SHELL=/bin/sh       # Shell used to run procmail.

                            # Be sure this points to sh.  DO NOT substitute a

                            #different shell unless you really know UNIX

LINEBUF=4096      #Needed to keep Procmail from choking on long

                            #"recipes", or instructions on what to do with

                            #particular kinds of email.

PATH=$HOME/bin:/bin:/usr/bin:/usr/local/bin

                            #Path for your programs -- this is probably best

                            #left alone.

#++++++++#

VERBOSE=on        #Change this to "on" when you try a new recipe

#++++++++#          #so that Procmail will log literally every step

                            #it takes.  DO NOT LEAVE IT ON, though, because

                            #it creates huge logfiles.

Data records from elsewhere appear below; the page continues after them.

-- ==== Sys2Proof/Machine/PubCommands.lean ====
section
/-! DEFINITION. The host commands of the publication engine: OPEN_PUB (R12, R13), CLOSE_PUB (R15, R16), PUT (R26) and
PUB_STATUS (R28). -/

namespace Sys2Proof.Machine

open Sys2Proof

/-! ### OPEN_PUB -/

/-- R12, checks 1 and 2: the arguments of OPEN_PUB, as the fields of the record; absent is BAD_ARG. -/
def openPubArgs (source size start mask k : Byte) (d : Word16) : Option (Source × PubStart × Nat × Nat) :=
  match sourceOf source, pubStartOf start with
  | some src, some st =>
    if 2 ≤ size.toNat ∧ size.toNat ≤ 16 then
      match src with
      | .capture =>
        if mask ≠ 0 ∧ 1 ≤ k.toNat ∧ k.toNat ≤ 32 ∧ 1 ≤ d.toNat ∧ d.toNat ≤ 256
            ∧ channelCount mask * k.toNat ≤ 32 then
          some (src, st, k.toNat, d.toNat)
        else none
      | .host => if mask = 0 then some (src, st, 0, 0) else none
    else none
  | _, _ => none

/-- R13: the record an open creates. -/
def newPub (src : Source) (st : PubStart) (mask : Byte) (k d : Nat) (g : Gen) (handles : List Nat) : Pub where
  state := if st = .onMark then .armed else .running
  source := src
  start := st
  mask := mask
  k := k
  d := d
  gen := g
  head := none
  ring := handles.map fun x => ⟨x, .empty⟩
  sealedCount := 0
  resendCount := 0
  overrunFrames := 0
  backlogCount := 0
  builder := if src = .capture then some Builder.empty else none

/-- R13: the effects of an OPEN_PUB that passes every check. -/
def State.openPub (s : State) (n : StreamNo) (src : Source) (st : PubStart) (size : Nat) (mask : Byte) (k d : Nat) :
    State :=
  let g := (s.stream n).counter + 1
  let t := { s with freeSlots := s.freeSlots.drop size }
  (t.setStream n { s.stream n with counter := g, pub := some (newPub src st mask k d g (s.freeSlots.take size)) }).announce

/-- R12, R13: OPEN_PUB. -/
def State.openPubCommand (stream source size start mask k : Byte) (d : Word16) (s : State) : State × Response :=
  match streamOf stream, openPubArgs source size start mask k d with
  | some n, some (src, st, k', d') =>
    if (s.pub n).isSome then (s, .refuse .duplicate)
    else if s.freeCount < size.toNat then (s, .refuse .noRoom)
    else (s.openPub n src st size.toNat mask k' d', .ok [(s.stream n).counter + 1])
  | _, _ => (s, .refuse .badArg)

/-! ### CLOSE_PUB -/

/-- R15, R16: the offer of one of the stream's positions is in flight. -/
def State.dataInFlight (s : State) (n : StreamNo) : Bool := s.offers.any fun o => o.item.isDataOf n && o.inFlight

/-- R15: the close answered "closed". -/
def State.closePubNow (s : State) (n : StreamNo) : State := (s.removePub n).announce

/-- R16: the close answered "closing". -/
def State.closePubLater (s : State) (n : StreamNo) : State :=
  ((s.withdrawData n).modPub n fun p => { p with state := .closing, builder := none }).announce

/-- R15, R16: CLOSE_PUB. -/
def State.closePubCommand (stream : Byte) (s : State) : State × Response :=
  match streamOf stream with
  | some n =>
    match s.pub n with
    | some p =>
      if p.state = .closing then (s, .ok [1])
      else if s.dataInFlight n then (s.closePubLater n, .ok [1])
      else (s.closePubNow n, .ok [0])
    | none => (s, .refuse .noSuch)
  | none => (s, .refuse .badArg)

/-! ### PUT -/

/-- R21: what a PUT has sealed, with the mark number and the frame offset in force. -/
def State.putContent (s : State) (samples : List Sample) : SealContent :=
  ⟨s.markNo, s.frameOffset, 0, false, true, samples⟩

/-- R22: a PUT answered BACKLOG is counted. -/
def State.countBacklog (s : State) (n : StreamNo) : State :=
  s.modPub n fun p => { p with backlogCount := satInc p.backlogCount }

/-- R26: PUT. -/
def State.putCommand (stream count : Byte) (samples : List Sample) (s : State) : State × Response :=
  match streamOf stream with
  | some n =>
    if 1 ≤ count.toNat ∧ count.toNat ≤ 32 then
      match s.pub n with
      | some p =>
        if p.source = .capture then (s, .refuse .badArg)
        else if p.state ≠ .running then (s, .refuse .state)
        else if p.backlogged then (s.countBacklog n, .refuse .backlog)
        else (s.seal n (s.putContent (samples.take count.toNat)), .ok (be16 p.nextSeq))
      | none => (s, .refuse .noSuch)
    else (s, .refuse .badArg)
  | none => (s, .refuse .badArg)

/-- R163: the last byte of a PUT has arrived: with a count of 1..32, as many samples; else the count byte. -/
def putComplete (count : Byte) (samples : List Sample) : Bool :=
  decide (1 ≤ count.toNat ∧ count.toNat ≤ 32 → count.toNat ≤ samples.length)

/-! ### PUB_STATUS -/

/-- R28: PUB_STATUS. -/
def State.pubStatusCommand (stream : Byte) (s : State) : State × Response :=
  match streamOf stream with
  | some n => (s, .ok (s.stream n).statusBytes)
  | none => (s, .refuse .badArg)

/-! ### Meanings -/

/-- OPEN_PUB (R12, R13). -/
def execOpenPub (stream source size start mask k : Byte) (d : Word16) (s : State) : Result :=
  .next (s.command (State.openPubCommand stream source size start mask k d))

/-- CLOSE_PUB (R15, R16). -/
def execClosePub (stream : Byte) (s : State) : Result := .next (s.command (State.closePubCommand stream))

/-- PUT (R26). Before CONFIGURE it is refused at its code byte; a PUT whose samples have not all arrived is not
taken yet (R163, log entry 14). -/
def execPut (stream count : Byte) (samples : List Sample) (s : State) : Result :=
  .next
    (if s.configured = true ∧ putComplete count samples = false then s
    else s.command (State.putCommand stream count samples))

/-- PUB_STATUS (R28). -/
def execPubStatus (stream : Byte) (s : State) : Result := .next (s.command (State.pubStatusCommand stream))

end Sys2Proof.Machine
end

MAILDIR=${HOME}/Mail        #Make sure this directory exists.  Create

                            #the directory ${MAILDIR}/backup at this time.

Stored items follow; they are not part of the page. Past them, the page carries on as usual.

-- ==== Sys2Proof/Decode.lean ====
section
/-! DEFINITION. Decoding. spec/opcode_table.json gives no row any bits; what the spec gives is the byte form of a
command transaction (R163, R180): `decodeCommand` reads one from its code byte on, `encodeCommand` writes one, and a
table word spells the command of its bytes (`decodeTableWord`, log entry 3). -/

namespace Sys2Proof

/-! ### Command transactions (R163, R180) -/

/-- Section 11.3: the configuration image from its sixteen bytes. -/
def decodeImage : List Byte → Option Image
  | [a, u3, u2, u1, u0, t1, t0, rate, pres, base, step, wait, att, edge, i1, i0] =>
    some ⟨a, Machine.word32 u3 u2 u1 u0, Machine.word16 t1 t0, rate, pres, base, step, wait, att, edge,
      Machine.word16 i1 i0⟩
  | _ => none

/-- Section 11.3: the sixteen bytes of an image. -/
def encodeImage (c : Image) : List Byte :=
  [c.address] ++ Machine.be32 c.unit ++ Machine.be16 c.token
    ++ [c.rateCode, c.presence, c.askBase, c.stagger, c.answerWait, c.attempts, c.pinEdge] ++ Machine.be16 c.interval

/-- R163, R180: a PUT from its argument bytes. With a count outside 1..32 it has no sample bytes. -/
def decodePut : List Byte → Option Instr
  | stream :: count :: rest =>
    match parseSamples rest with
    | some l => if putShape count l then some (.put stream count l) else none
    | none => none
  | _ => none

/-- R163, R180: how many argument bytes follow a code byte; for PUT it is not known before its count byte. A code that
names no command is complete at its code byte (R165). -/
def argCount (code : Byte) (args : List Byte) : Option Nat :=
  if code = 0x01 then some 16
  else if code = 0x12 then
    match args with
    | _ :: count :: _ => some (if 1 ≤ count.toNat ∧ count.toNat ≤ 32 then 2 + 2 * count.toNat else 2)
    | _ => none
  else if code = 0x10 then some 8
  else if code = 0x20 then some 5
  else if code = 0x23 then some 3
  else if code ∈ ([0x11, 0x13, 0x21, 0x22, 0x24, 0x25, 0x26, 0x30] : List Byte) then some 1
  else some 0

/-- R180: a command from its code byte and exactly its argument bytes. -/
def decodeArgs (code : Byte) (args : List Byte) : Option Instr :=
  if code = 0x01 then (decodeImage args).map Instr.configure
  else if code = 0x12 then decodePut args
  else
    match args with
    | [] =>
      if code = 0x02 then some .restart
      else if code = 0x03 then some .status
      else if code = 0x04 then some .join
      else if code = 0x05 then some .leave
      else if code = 0x06 then some .mark
      else if code = 0x07 then some .nextNotice
      else if Machine.knownCode code then none
      else some (.unknownCode code)
    | [a] =>
      if code = 0x11 then some (.closePub a)
      else if code = 0x13 then some (.pubStatus a)
      else if code = 0x21 then some (.closeSub a)
      else if code = 0x22 then some (.take a)
      else if code = 0x24 then some (.release a)
      else if code = 0x25 then some (.resume a)
      else if code = 0x26 then some (.subStatus a)
      else if code = 0x30 then some (.roster a)
      else none
    | [a, b, c] => if code = 0x23 then some (.read a b c) else none
    | [a, b, c, d, e] => if code = 0x20 then some (.openSub a b c d e) else none
    | [a, b, c, d, e, f, g1, g0] =>
      if code = 0x10 then some (.openPub a b c d e f (Machine.word16 g1 g0)) else none
    | _ => none

/-- R163, R180: the command a transaction carries, from its code byte on; none while argument bytes are still to come.
The bytes after it are ignored (R163, R165). -/
def decodeCommand : List Byte → Option Instr
  | [] => none
  | code :: args =>
    match argCount code args with
    | some n => if n ≤ args.length then decodeArgs code (args.take n) else none
    | none => none

/-- The bytes of a table word, the least significant first. -/
def wordBytes (nbits w : Nat) : List Byte := (List.range (nbits / 8)).map fun j => BitVec.ofNat 8 (w >>> (8 * j))

/-- The command that a table word spells: its bytes, the least significant first, are the bytes of a transaction from
the code byte on, and every byte after them is 0 (R180, log entry 3). A word of no whole byte spells none. The longest
command has 66 argument bytes. -/
def decodeTableWord (nbits w : Nat) : Option Instr :=
  match wordBytes nbits w with
  | [] => none
  | code :: args => decodeCommand (code :: (args ++ List.replicate 66 0))

/-- R180: the code byte and the argument bytes of a host command; the other steps have no byte form. -/
def encodeCommand : Instr → Option (List Byte)
  | .configure c => some (0x01 :: encodeImage c)
  | .restart => some [0x02]
  | .status => some [0x03]
  | .join => some [0x04]
  | .leave => some [0x05]
  | .mark => some [0x06]
  | .nextNotice => some [0x07]
  | .openPub a b c d e f g => some ([0x10, a, b, c, d, e, f] ++ Machine.be16 g)
  | .closePub a => some [0x11, a]
  | .put a b l => some ([0x12, a, b] ++ l.flatMap Machine.be16)
  | .pubStatus a => some [0x13, a]
  | .openSub a b c d e => some [0x20, a, b, c, d, e]
  | .closeSub a => some [0x21, a]
  | .take a => some [0x22, a]
  | .read a b c => some [0x23, a, b, c]
  | .release a => some [0x24, a]
  | .resume a => some [0x25, a]
  | .subStatus a => some [0x26, a]
  | .roster a => some [0x30, a]
  | .unknownCode c => some [c]
  | _ => none

end Sys2Proof
end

DEFAULT=/var/spool/mail/username

                            # This variable MUST be set properly, or procmail

                            # will eat your email for lunch.  

  ### note: postfix delivers regular mail to $DEFAULT

LOGFILE=${HOME}/procmail.log

#LOGFILE=${MAILDIR}/log  #Logs message disposition.  

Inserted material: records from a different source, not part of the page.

-- ==== Sys2Proof/Machine/SampleEvents.lean ====
section
/-! DEFINITION. The events of the sample port and of the MARKIN pin: FRAME_START and FRAME_ARRIVAL (R33 to R38),
MARKIN_EDGE (R101). -/

namespace Sys2Proof.Machine

open Sys2Proof

/-- R33, R34, R183: a falling edge of FSYNC, which now reads low. While configured it starts a frame and discards one in
progress with its bits; while unconfigured it starts nothing. -/
def State.fsyncFalls (s : State) : State :=
  if s.configured then { s with fsyncHigh := false, frameInProgress := true, frameBits := [] }
  else { s with fsyncHigh := false }

/-- R33, R38: the 128th bit of a frame. Bits that no FSYNC fall started a frame for are ignored. -/
def State.frameCompletes (s : State) (bits : BitVec 128) : State :=
  if s.configured = true ∧ s.frameInProgress = true then ({ s with frameInProgress := false, frameBits := [] }).frame bits
  else s

/-- R101: an edge on MARKIN. -/
def State.markinEdge (s : State) (e : Edge) : State :=
  match s.config with
  | some c => if s.line = .active ∧ c.edgeMatches e = true then s.trigger else s
  | none => s

/-- FRAME_START (R33, R34). -/
def execFrameStart (s : State) : Result := .next s.fsyncFalls

/-- FRAME_ARRIVAL (R35, R38). -/
def execFrameArrival (bits : BitVec 128) (s : State) : Result := .next (s.frameCompletes bits)

/-- MARKIN_EDGE (R101). -/
def execMarkinEdge (edge : Edge) (s : State) : Result := .next (s.markinEdge edge)

end Sys2Proof.Machine
end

ADMINFOLDER=${MAILDIR}/admin  #for bounced mail, mail from root,

                                        #postmaster, abuse, etc. 

FORMAIL=/usr/bin/formail    #Needed for autoreply recipes.  Modify this to                  

                                        #point to your system's copy of formail.

SENDMAIL=/usr/sbin/sendmail #useful for autoreply recipes.  

                                        # Modify this to point to your system's copy 

                                        # of sendmail.

# BEGIN RECIPES

#----------------------------------------------------------------------------

# First create a backup cache of 100 most recent messages in case

# you screw this up. 

# For this to work, you must first create the directory

# ${MAILDIR}/backup. This is a mh format mail file

# You can disable it once everything is hunky-dory

:0 c

${HOME}/.mail.backup

  :0 ic

  | cd backup && rm -f dummy `ls -t msg.* | sed -e 1,100d`

# Regenerate "From" lines to make sure they are valid

:0 fhw

| formail -I "From " -a "From "

#----------------------------------------------------------------------------

# Mail from cron's

#:0:

#* ^From:.*[Cc]ron [Dd]aemon|\

#  ^Subject: heartbeat

#cron/

#----------------------------------------------------------------------------

# Mail from myself

:0:

* ^(From).*(myaliase1|myaliase2)

notes/

#----------------------------------------------------------------------------

# SOLICITED SPAM MAIL

# Put mail from various pests into special mailbox 

:0:

* ^(From).*(amazon.com|science-mailer|@aaas.org)

BULKFOLDER/

#----------------------------------------------------------------------------

# Notices

:0:

* ^From:.*Red Hat Network|\

  ^From:.*@linuxmail\.org|\

  ^From.*@forums\.gentoo\.org

notices/

#----------------------------------------------------------------------------

# Pipe the mail through spamassassin (replace 'spamassassin' with 'spamc'

# if you use the spamc/spamd combination)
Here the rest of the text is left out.